Exercise details: Whenever a line carries the word "endWait", pull it out of the entries.

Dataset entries
★ ★ ★

/-- `evadv` takes its effect on core h: the layer advances, with an acquire at system scope (R89, R150, R299). -/
def State.advanceLayer (s : State) (h i : Nat) : State :=
  (s.modCore h (fun c => c.setLayer i (c.layer i).advance)).acquired h sysScope

/-- `evadv` (R299). -/
def execEvadv (o : L0) (s : State) : Out :=
  s.run (do
    let i ← s.myLayer
    must (s.me.stepEndFor s.cur i) (.wait .evadv)
    .ok ((s.advanceLayer s.now.h i).endLong o.l []))

/-- A waiting instruction has taken its effect: its writes are made and its context goes on after it. -/
def State.endWait (s : State) (h k : Nat) (ws : List RegWrite) : State :=
  s.modCtx h k (fun c => { (c.writes ws).advance c.wlen with state := .ready })

/-- EVADV_STEP_END (R299): the `evadv` in which context k of core c waits. -/
def execEvEvadvStepEnd (c k : Nat) (s : State) : Out :=
  let x := s.ctx c k
  .next (match x.state, x.layer with
    | .waiting .evadv, some i => if c < 65536 ∧ (s.core c).stepEndFor x i then (s.advanceLayer c i).endWait c k [] else s
    | _, _ => s)

/-! ## Fan-out groups (R91, R92) -/

/-- A fan-out group: theta, qmax, step, and its destinations (core, index offset, layer). -/
structure Group where
  theta : Nat
  qmax  : Nat
  step  : Nat
  dests : List (Nat × Nat × Nat)
  deriving DecidableEq, Repr

/-- The local offset of group k. -/
def Core.groupOff (c : Core) (k : Nat) : Nat := (c.fobase.toNat + 64 * k) % 2 ^ 17

/-- A field of n bytes at an offset of a byte list. -/
def bytesAt (bs : List Byte) (off n : Nat) : Nat := leNat ((bs.drop off).take n)

/-- The group that 64 bytes hold, when it passes R92; `lanebase` is absent for `pennant`, which has no index. `live` tells the
live cores of the launch. The reserved byte and bits of an entry d that is not below ndest are not checked (DESIGN CHOICE, log entry 59). -/
def readGroup (live : Nat → Bool) (bs : List Byte) (lanebase : Option Nat) : Option Group :=
  let theta := bytesAt bs 0 4
  let qmax := bytesAt bs 4 4
  let n := bytesAt bs 12 1
  let ds := (List.range n).map (fun d => (bytesAt bs (16 + 6 * d) 2, bytesAt bs (18 + 6 * d) 2, bytesAt bs (20 + 6 * d) 2))
  let ok := decide (1 ≤ theta ∧ theta ≤ qmax ∧ qmax ≤ 0x7FFF ∧ n ≤ 8) && bytesAt bs 13 3 == 0 &&
    ds.all (fun d => decide (d.2.2 < 64) && live d.1 &&
      (match lanebase with | some b => decide (d.2.1 + b + 31 ≤ 0xFFFD) | none => true))
  if ok then some ⟨theta, qmax, bytesAt bs 8 4, ds⟩ else none

/-- The send queue's free places: entries and those reserved by a `pennant` that has not placed its markers yet (R84). -/
def State.sendRoom (s : State) (h : Nat) : Nat :=
  512 - ((s.core h).sendq.length + (List.range 11).foldl (fun a k => (s.ctx h k).out.foldl (fun a o =>
    match o.pend with | .pennants es => a + es.length | _ => a) a) 0)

★ ★ ★

Response box:
def State.endWait (s : State) (h k : Nat) (ws : List RegWrite) : State :=
    | .waiting .evadv, some i => if c < 65536 ∧ (s.core c).stepEndFor x i then (s.advanceLayer c i).endWait c k [] else s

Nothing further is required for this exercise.